Though Kuhn applied his conception of revolutionary change to the project of science, it has a broader application and a longer history. In Capitalism, Socialism and Democracy, the economist Joseph Schumpeter outlined his theory of “creative destruction”. Schumpeter identified the periodic destruction of certain commercial ventures, so new ones could take their place.  In his analysis, a “gale of creative destruction” drives “industrial mutation that incessantly revolutionizes the economic structure from within, incessantly destroying the old one, incessantly creating a new one”.

Schumpeter owed at least part of his inspiration to Marx’s analysis of accumulation and destruction of capital. And we can go on, in the study of both human and natural societies, scientists and philosophers have remarked on concentrated periods of change. All observers of humanity understand that there are moments of profound regeneration when we see with new, clear eyes and the world is remade. The rest of the time, we plod along, one step at a time.

Sorting out bureaucratic details is not the biggest hurdle when implementing systematic changes. The challenge is to demolish unexamined assumptions that unduly constrain the range of possibilities. In the context of the US health-care system, the unexamined assumption is that health-care must be earned. That only those who are deserving should be able to visit a doctor and receive care for their bodies. This underlying, unsaid assumption has hampered universal health care proposals for decades. The same assumption also impacts proposals for public education and all other social programs. This concept of “merit” as applied to healthcare is the paradigm we must shift before we can have universal health-care.

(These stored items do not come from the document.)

-- ==== Sys2Proof/Machine/Security.lean ====
section
/-! DEFINITION. Security (ch. 14, R504, R505, R541): key slots with install and removal, device sets, the lifecycle, owner claim and debug
tokens, measurements and SPDM, the TAP and the addresses of the management bus. -/

namespace Sys2Proof.Machine

open Sys2Proof

/-! ### Random values and the state of debug reach -/

/-- A fresh `SEC_NONCE` (R396). -/
def freshNonce (s : State) : State := setReg (takeFree s) .secNonceNonce (leNat (slice (Config.bytes s.free) 0 32))

/-- A fresh `SEC_DEBUG_NONCE` (R505). -/
def freshDebugNonce (s : State) : State := setReg (takeFree s) .secDebugNonceNonce (leNat (slice (Config.bytes s.free) 0 32))

/-- Where debug reach has closed, halted cores and pans are released (R505). -/
def debugCheck (s : State) : State := if debugReach s then s else { s with sec := { s.sec with haltedCores := [], haltedPans := [] } }

/-- The result of an action of the SEC block in `SEC_STATUS.ERROR`. -/
def secError (s : State) (e : Nat) : State := setReg s .secStatusError e

/-- The code of the first check that fails, 0 if all pass. -/
def firstError (l : List (Bool × Nat)) : Nat := ((l.find? fun c => !c.1).map (·.2)).getD 0

/-! ### Installs (R395 to R397) -/

/-- The lifecycle is PRODUCTION. -/
def inProduction (s : State) : Bool := reg s .secLifecycleState == 1

/-- ENCAP_ID names the present encapsulation key. -/
def encapPresent (s : State) (id : List Byte) : Bool := s.power.kelgor.any fun k => id == slice (Config.encapId k.svn) 0 16

/-- What an envelope and its sealed payload hold. -/
def keyData (env payload : List Byte) : KeyData := { tenant := field env 8 8, key := slice payload 0 64, policy := field payload 64 4 }

/-- Check 0x08: the slot takes the install. -/
def slotTakes (s : State) (k : Nat) (d : KeyData) : Bool :=
  match slotRec s k with
  | none => true
  | some x => (x.state == 3 && x.held.isNone) || (x.state == 1 && x.data.tenant == d.tenant && x.data.key == d.key)

/-- Check 0x09: no other slot that is not EMPTY holds the tenant. -/
def tenantFree (s : State) (k tenant : Nat) : Bool :=
  s.sec.slots.all fun x => x.slot == k || (x.data.tenant != tenant && x.held.all fun h => h.tenant != tenant)
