/-- Attached pages of regions that are not here are ABSENT. -/
def withoutRegions (s : State) (x : Subject) : Subject :=
  let here := fun g : Page => g.region.all fun r => s.subjects.any fun y => y.handle == r
  let page := fun g : Page => if here g ∨ g.state = 0 then g else { g with state := 3, valid := 0, region := none }
  { x with maps := x.maps.map fun l => { l with pages := l.pages.map page } }

/-- A subject as a restore brings it back: PARKED if it is a session, with its drafter state gone (R436, R81). -/
def broughtBack (x : Subject) : Subject := withoutKv { x with state := if x.kind = .session then 2 else 1, draft := none, closed := false }

/-- Entries of a LOG record (R440): decrypted under the slot's key. -/
def logEntries (s : State) (r : List Byte) : List Nat :=
  let key := keyOf s (bits (field r 2 2) 11 0)
  let tweak := shake 16 (ascii "PB-LOG" ++ slice r 4 3 ++ slice r 20 4 ++ slice r 8 8 ++ slice r 16 4)
  unpackNats 4 (min 22 (field r 1 1)) (Config.xtsInv key tweak (slice r 40 88)) 0

/-- Append one replayed entry as APPEND_TOKENS would (R253, R255, R437). -/
def replayEntry (v : Voc) (x : Subject) (e : Nat) : Subject :=
  let src := bits e 31 30
  let tok := bits e 17 0
  if src = 0 ∨ src = 2 then { x with log := x.log ++ [e], text := endTurn x.text (x.log.length + 1) }
  else
    let r := appendSampled v x.text x.log.length x.text.includeStop false false [(src, tok)]
    { x with log := x.log ++ [e], text := r.text }

/-- Replay a log tail on a session, up to its first gap (R437). Log 127 (DEDUCED). -/
def replay (s : State) (records : List (List Byte)) (x : Subject) : Subject :=
  match vocById s x.vocab with
  | none => x
  | some v =>
    (records.filter fun r => field r 0 1 == 1 && field r 8 8 == x.handle).foldl (fun x r =>
      let first := field r 16 4
      let es := logEntries s r
      if first ≤ x.log.length then (es.drop (x.log.length - first)).foldl (replayEntry v) x else x) x

/-- The tiles that a replayed tail changes, as new versions. -/
def replayTiles (old new : Subject) : List Tile :=
  if old.log.length = new.log.length then []
  else logTiles new old.log.length new.log.length ++ textTiles new old.text new.text ++ headTiles new

/-- End a RESTORE SESSION with the subject and its tiles, whose version base rises by 2^32 before the first write (R63). -/
def restoreEnd (s : State) (w : Work) (x y : Subject) (tiles : List Tile) (records : List (List Byte)) (step : Nat) : State :=
  let rise := max (x.vfloor + x.raise) (y.vfloor + y.raise) - y.vfloor + 2 ^ 32
  let y := withoutRegions s { y with index := x.index, own := x.own, homeBed := x.homeBed, raise := rise }
  let z := if opr w 9 1 % 2 = 1 ∧ y.kind = .session then replay s records y else y
  let writes := replayTiles y z
  if !durableRoom s writes.length && !writes.isEmpty then fail (endFetches s w.id) w.id stNoSpace
  else conclude (endFetches s w.id) w stDone (leBytes 8 step) [] [.restore z tiles writes]

/-- A durable tile of a local step: it lies in T4 alone. -/
def stepTile (s : State) (t : Tile) : Tile := { t with lastUse := tick s, copies := t.copies.filter fun c => c.tier == 4 }

/-- The check of RESTORE SESSION (R435). -/
def restoreChks (s : State) (w : Work) : List Chk :=
  [chk (anySlot s w && decide (opr w 8 1 = 0) && reservedClear w [(0, 10), (12, 3), (16, 3), (24, 8)] && decide (opr w 9 1 < 4) &&
     opr w 12 3 == 0) stBad]

/-- RESTORE SESSION: a local step first, then the buddy's copy of this device (R435). -/
def runRestoreSession (okA okB buddyA buddyB : Bool) (map : MapArg) (records : List (List Byte)) (s : State) (w : Work) : State :=
  let h := opr w 0 8
  let f := opr w 9 1
  checked s w (restoreChks s w) fun s =>
      match heldFor s w.hdr.keySlot h with
      | none => fail s w.id stNotOwner
      | some x =>
        if x.state ≠ 5 then fail s w.id stConflict
        else
          let here := (pickStep (goodSlots s okA okB) (opr w 24 8)).bind fun c => (c.subjects.find? fun y => y.handle == h).map fun y => (c, y)
          let b := restoreBuddy s w
          let away := f / 2 % 2 == 0 && b != 0 && (peerEntry s b).isSome
          if away && (here.isNone || f % 2 == 1) && w.tally == [] then sendFetches s w b (origin s)
          else if s.dur.fetches.any fun e => e.1 == w.id then s
          else
            match here with
            | some (c, y) =>
              restoreEnd s w x (broughtBack y) ((c.tiles.filter fun t => t.handle == h).map (stepTile s)) records c.step
            | none =>
              match (if away then pickManifest s buddyA buddyB (origin s) (opr w 24 8) else none), subjectFrom s map h x.index with
              | some m, some y => restoreEnd s w x (broughtBack y) (tilesFrom map y b) records (manifestStep m)
              | _, _ => fail (endFetches s w.id) w.id stNoStep

/-- RESTORE_SESSION (R435). -/
def execRestoreSession (work : Nat) (okA okB buddyA buddyB : Bool) (map : MapArg) (records : List (List Byte)) (s : State) :
    Host.Outcome State Fault Refusal :=
  act s <| runWork work (isFirstMode 0x29 8 2) (durably (runRestoreSession okA okB buddyA buddyB map records))

/-- The newest OWN record of a subject in the log tail (R436). -/
def streamedOwn (records : List (List Byte)) (h : Nat) : Option OwnRec :=
  ((records.filter fun r => field r 0 1 == 2 && field r 8 8 == h).getLast?).map fun r => ownFrom (slice r 40 32)

/-- Handles of the subjects that a step's maps bring. -/
def mapHandles (map : MapArg) : List Nat :=
  ((map.heads.filter fun b => b.length == 64 || field b 8 3 == 0).map fun b => field b 0 8).dedup

/-- A trace that a take-over brings back: its tiles stay where they lie. -/
def restoredTrace (s : State) (b : Nat) (map : MapArg) (x : Subject) (o : OwnRec) : State :=
  { s with own := { s.own with
      traces := s.own.traces ++ [{ handle := x.handle, own := o, since := s.time, subject := x }]
      lodged := s.own.lodged ++ tilesFrom map x b } }

/-- Tiles that a take-over adopts at once: HEAD, TEXT_STATE and the last TOKEN_LOG tile (R436 step 4). -/
def adoptedFirst (x : Subject) (t : Tile) : Bool :=
  t.kind == 1 || t.kind == 2 || (t.kind == 4 && t.number == 0x1000 + (x.log.length - 1) / 4096)

/-- Restore a subject of a step, by the newest record of its ownership (R436). -/
def restoreOne (b : Nat) (map : MapArg) (table : List TableArg) (records : List (List Byte)) (rep : Bool) (s : State) (h : Nat) : State :=
  let e := table.find? fun e => e.handle == h
  match subjectFrom s map h ((e.map (·.index)).getD ((freeIndex s).getD 0)) with
  | none => s
  | some x =>
    let x := { broughtBack x with homeBed := (e.map (·.homeBed)).getD 0, raise := x.raise + 2 ^ 32 }
    let o := (streamedOwn records h).getD x.own
    if o.state = 2 ∨ (o.state = 1 ∧ o.granted) then restoredTrace s b map x o
    else
      let own := if o.state = 1 then reclaimed s o else o
      let x := { x with own := own }
      let z := if rep then replay s records x else x
      let s := { s with subjects := s.subjects ++ [z], tiles := s.tiles ++ tilesFrom map x b }
      let s := ((tilesOf s h).filter fun t => t.version != 0 && adoptedFirst x t).foldl (fun s t => adopt s t [] 0 none) s
      let s := (replayTiles x z).foldl commitNow s
      if o.state = 1 then touchMap (sendNotice (sendOwn s h own).1 0x14 own.epoch h 0) h else s

/-- A subject that was accepted or opened after the step: DAMAGED, with its ownership record alone; or a trace (R436). -/
def restoreLate (s : State) (h : Nat) (o : OwnRec) : State :=
  let x := { Subject.blank ((freeIndex s).getD 0) h 0 .session with own := o, state := 5 }
  if o.state = 0 then { s with subjects := s.subjects ++ [x] }
  else if o.granted ∨ o.state = 2 then restoredTrace s 0 { heads := [], leaves := [], pages := [] } x o
  else
    let own := reclaimed s o
    sendNotice (sendOwn { s with subjects := s.subjects ++ [{ x with own := own }] } h own).1 0x14 own.epoch h 0

/-- Bind the windows of restored regions, and the views of the step's window table. -/
def restoreWindows (s : State) (views : List ViewArg) : State :=
  let regions := s.subjects.flatMap fun x =>
    if x.kind = .buffer then (List.range x.windows).map fun k => (x.firstWindow + k, Binding.region x.handle k) else []
  let shown := (views.filter fun v => s.subjects.any fun x => x.handle == v.handle).map fun v => (v.window, Binding.view v.handle v.base)
  { s with windows := regions ++ shown }

/-- Rebuild the state of the lost device (R436, R437). Log 126 (DEDUCED). -/
def takeOver (s : State) (w : Work) (b : Nat) (m : List Byte) (map : MapArg) (table : List TableArg) (views : List ViewArg)
    (records : List (List Byte)) : State :=
  let lease := (records.filter fun r => field r 0 1 == 3).foldl (fun n r => max n (field r 40 8)) (field m 32 8)
  let s := setReg s .durGenGen ((field m 12 4 + 1) % 2 ^ 32)
  let s := setReg { s with nv := { s.nv with serial := lease, leaseEnd := lease, noStep := false } } .durCkptStatStep (manifestStep m)
  let hs := mapHandles map
  let rep := opr w 9 1 % 2 == 1
  let s := (hs.filter fun h => (regionIn map h).isSome || !((imageIn map h 0).all fun i => field i 172 4 == 0)).foldl (restoreOne b map table records rep) s
  let s := (hs.filter fun h => !(s.subjects.any fun x => x.handle == h) && !(s.own.traces.any fun t => t.handle == h)).foldl
    (restoreOne b map table records rep) s
  let late := ((records.filter fun r => field r 0 1 == 2).map fun r => field r 8 8).dedup.filter fun h => !(h ∈ hs)
  let s := late.foldl (fun s h => match streamedOwn records h with
    | none => s
    | some o => restoreLate s h o) s
  let damaged := (s.subjects.filter fun x => x.state == 5).length
  let s := dirBuild (restoreWindows s views)
  let s := { s with subjects := s.subjects.map (withoutRegions s) }
  warn (done (endFetches s w.id) w.id stDone (leBytes 8 (manifestStep m) ++ leBytes 4 s.subjects.length ++ leBytes 4 damaged)) 6

/-- The first key slot of a manifest's SLOT_MAP that is not ACTIVE. -/
def missingSlot (s : State) (m : List Byte) : Option Nat :=
  let n := field m 128 512
  (List.range 4096).find? fun k => bit n k && !slotActive s k

/-- The checks of RESTORE TAKEOVER (R436). -/
def takeoverChks (s : State) (w : Work) : List Chk :=
  let lost := opr w 12 3
  [chk (anySlot s w && reservedClear w [(0, 10), (12, 3), (16, 3), (24, 8)] && opr w 0 8 == 0 && decide (opr w 9 1 < 2)) stBad,
   chk s.subjects.isEmpty stConflict, chk (lost == origin s && lost != 0) stBad]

The “merit/deserving” mindset rests on shaky ground, because for decades now we have demanded that all Emergency Rooms treat anyone who walks in. Clearly, in some remote corner of our brains, we do recognize the social and moral value of providing health care to all. But around this kernel of truth has been erected an edifice of artificial constraints placed by a health insurance industry that seeks the privilege of exploiting the sick and infirm.

The ACA delivered several much-needed improvements to health-insurance. From minimum coverage requirements, to abolishing the idea of pre-existing conditions, to expanding coverage. But it cannot serve as the path to universal healthcare because it never directly attacked this assumption of “worthy” and “unworthy” human beings head on. This is what made it, and still makes it, vulnerable. The ACA exists within the language of the “deserving”, as in we deserve access to health-care at a reasonable price. This weighing of human beings also finds expression in the individual mandate which posits a responsibility to purchase health-care (so as to not become a public charge by entering the emergency room). This is no accident, the ACA’s conceptual structure was taken directly from a Mitt Romney, Heritage Foundation plan. And yet, it has been relentlessly attacked by the right. The lesson we’ve learned is that if we give them an inch they will demand a mile.

If we are to have universal health-care, these modes of thinking need to be well and thoroughly smashed. As does the idea of “market solutions” to health-care and health-insurance.

Any health-care “market” is destined to be dysfunctional or imperfect. Neo-classical economic models assume buyers and sellers have complete information alongside the freedom to choose what they buy and when. There are further assumptions about the ability to defer purchase and the rationality of all actors. Health-care “markets” meet none of these criteria. Enormous information disparities exist between patients and providers. In many cases, health-care decisions are literally a life and death choice that cannot be deferred. Very few among us remain “rational” about cost/benefit when our loved ones are sick. Marginal analysis simply breaks down at these extremes. What is the marginal benefit of your life or your child’s? Everything you own, everything you can borrow? That is the choice many Americans find themselves making, with health-care costs leading to millions of bankruptcies a year.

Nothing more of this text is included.